/-! ### Taking a trap (R205, R227, R228, R230) -/

/-- The counters that a trap advances: RAS_CHECK for CHECK from one of its three words (R230, R289, R323, R337, R363), RAS_POISON.traps
for POISON (R293, R305), PWR_MON.traps for POWER (R194, R198). -/
def Tile.countTrap (T : Tile) (cause : Nat) (info : W64) : Tile :=
  if cause = 0x08 then (if fld info 2 2 = 3 then T else T.modCr 0x781 (incFld · (16 * fld info 2 2) 16 1))
  else if cause = 0x0B then T.modCr 0x782 (incFld · 16 16 1)
  else if cause = 0x09 then T.modCr 0x502 (incFld · 29 8 1)
  else T

/-- Trap entry of a context: every in-flight result lands, CTX_EPC takes the packet and the resume word,
CTX_CAUSE and CTX_EINFO the cause; the mode moves to S with the old mode in ps, ntrap tells a trap taken
in S mode; the next packet is packet `vec`, CTX_EVEC.pc, word 0 (R228). -/
def Ctx.trapEntryAt (c : Ctx) (vec pc resume cause : Nat) (info : W64) : Ctx :=
  let c := c.settle
  let mode := c.cr 0x015
  let mode := if bit mode 0 then setBit mode 2 true else mode
  let mode := setBit (setBit mode 1 (bit mode 0)) 0 true
  let c := ((((c.setCr 0x011 (w64 (pc % 2 ^ 14 + resume * 2 ^ 14))).setCr 0x012 (w64 cause)).setCr 0x013 info).setCr
    0x015 mode).setSt trapped 0
  { c with
    pc := vec, first := 0, savedEnd := c.atEnd, atEnd := .next, midPacket := false
    bwait := none, mwaits := false, waitSeq := none }

/-- Trap entry with CTX_EVEC as it stands. -/
def Ctx.trapEntry (c : Ctx) (pc resume cause : Nat) (info : W64) : Ctx :=
  c.trapEntryAt (fld (c.cr 0x014) 0 14) pc resume cause info

/-- The value of control register i of context x that is in effect for that context: the old one of its own write until its packet after
next (R206). -/
def Tile.inEffect (T : Tile) (x i : Nat) : W64 :=
  match T.cpend.find? (fun w => w.ctx == x && w.idx == i && w.applied) with
  | some w => w.old
  | none => if perCtx i then (T.ctx x).cr i else T.cr i

/-- The registers that trap entry writes: CTX_EPC, CTX_CAUSE, CTX_EINFO, CTX_MODE. -/
def trapRegs : List Nat := [0x011, 0x012, 0x013, 0x015]

/-- Writes of the context to the trap registers that are still on their way come before what trap entry writes there (R208, R228). -/
def Tile.dropTrapWrites (T : Tile) (x : Nat) : Tile := { T with cpend := T.cpend.filter (fun w => w.ctx != x || !trapRegs.contains w.idx) }

/-- CTX_TIMER of one context after `k` cycles in which it was neither DORMANT nor HALTED (R229). -/
def Ctx.passTimer (c : Ctx) (k : Nat) : Ctx :=
  let n := fld (c.cr 0x016) 0 32
  if c.st = dormant ∨ c.st = halted ∨ n = 0 ∨ k = 0 then c
  else
    let c := c.setCr 0x016 (w64 (n - k))
    if n ≤ k then c.modCr 0x015 (setBit · 5 true) else c

/-- CTX_TIMER of one context after a cycle (R229). -/
def Ctx.tickTimer (c : Ctx) : Ctx := c.passTimer 1

/-! ### The power monitor (R194) -/

/-- Consecutive cycles over g at which the monitor acts (R194). -/
def monitorOver : Nat := 256
/-- Consecutive cycles with the estimate at most g at which a throttle ends (R194). -/
def monitorUnder : Nat := 64

/-- PWR_MON and the monitor's count after a cycle in which the estimate is `e`: cur, and over, the consecutive cycles over g up to 256,
at which it stays until MONITOR_OVERRUN takes it (R194, R198). -/
def Tile.monitor (T : Tile) (e : Nat) : Tile :=
  let high := decide (fld (T.cr 0x501) 0 4 < e)
  let run := if high then min monitorOver (fld (T.cr 0x502) 4 9 + 1) else 0
  { T.modCr 0x502 (fun w => setFld (setFld w 0 4 e) 4 9 run) with under := if high then 0 else min monitorUnder (T.under + 1) }

/-- One cycle of the monitor: the current that a tile draws follows from no rule, so the estimate is a free value (log 40). Of several
cycles in one step, `j` numbers them. -/
def Tile.monitorCycle (T : Tile) (seed t j : Nat) : Tile := T.monitor (Config.freeNat seed (2 ^ 24 + 2 ^ 14 * j + t) % 16)

/-- `d` cycles of the monitor of a core that is idle meanwhile: for a free number of the last of them the estimate was over g without a
break, and before them it was not. -/
def Tile.passMonitor (T : Tile) (seed t d : Nat) : Tile :=
  let e := Config.freeNat seed (2 ^ 24 + t) % 16
  let g := fld (T.cr 0x501) 0 4
  let r := Config.freeNat seed (2 ^ 23 + 2 ^ 14 + t) % d
  let run := fun (n : Nat) => min monitorOver (if r + 1 = d then n + d else r + 1)
  if g < e then { T.modCr 0x502 (fun w => setFld (setFld w 0 4 e) 4 9 (run (fld w 4 9))) with under := 0 }
  else { T.modCr 0x502 (fun w => setFld (setFld w 0 4 e) 4 9 0) with under := min monitorUnder (if r + 1 = d then T.under + d else r + 1) }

========================

Among the entries above, the lines between the ones containing "else T.cr i" and "def monitorUnder : Nat := 64", inclusive, are to be transcribed exactly. No other line is to be given.

• _Written reply_:
  | none => if perCtx i then (T.ctx x).cr i else T.cr i

/-- The registers that trap entry writes: CTX_EPC, CTX_CAUSE, CTX_EINFO, CTX_MODE. -/
def trapRegs : List Nat := [0x011, 0x012, 0x013, 0x015]

/-- Writes of the context to the trap registers that are still on their way come before what trap entry writes there (R208, R228). -/
def Tile.dropTrapWrites (T : Tile) (x : Nat) : Tile := { T with cpend := T.cpend.filter (fun w => w.ctx != x || !trapRegs.contains w.idx) }

/-- CTX_TIMER of one context after `k` cycles in which it was neither DORMANT nor HALTED (R229). -/
def Ctx.passTimer (c : Ctx) (k : Nat) : Ctx :=
  let n := fld (c.cr 0x016) 0 32
  if c.st = dormant ∨ c.st = halted ∨ n = 0 ∨ k = 0 then c
  else
    let c := c.setCr 0x016 (w64 (n - k))
    if n ≤ k then c.modCr 0x015 (setBit · 5 true) else c

/-- CTX_TIMER of one context after a cycle (R229). -/
def Ctx.tickTimer (c : Ctx) : Ctx := c.passTimer 1

/-! ### The power monitor (R194) -/

/-- Consecutive cycles over g at which the monitor acts (R194). -/
def monitorOver : Nat := 256
/-- Consecutive cycles with the estimate at most g at which a throttle ends (R194). -/
def monitorUnder : Nat := 64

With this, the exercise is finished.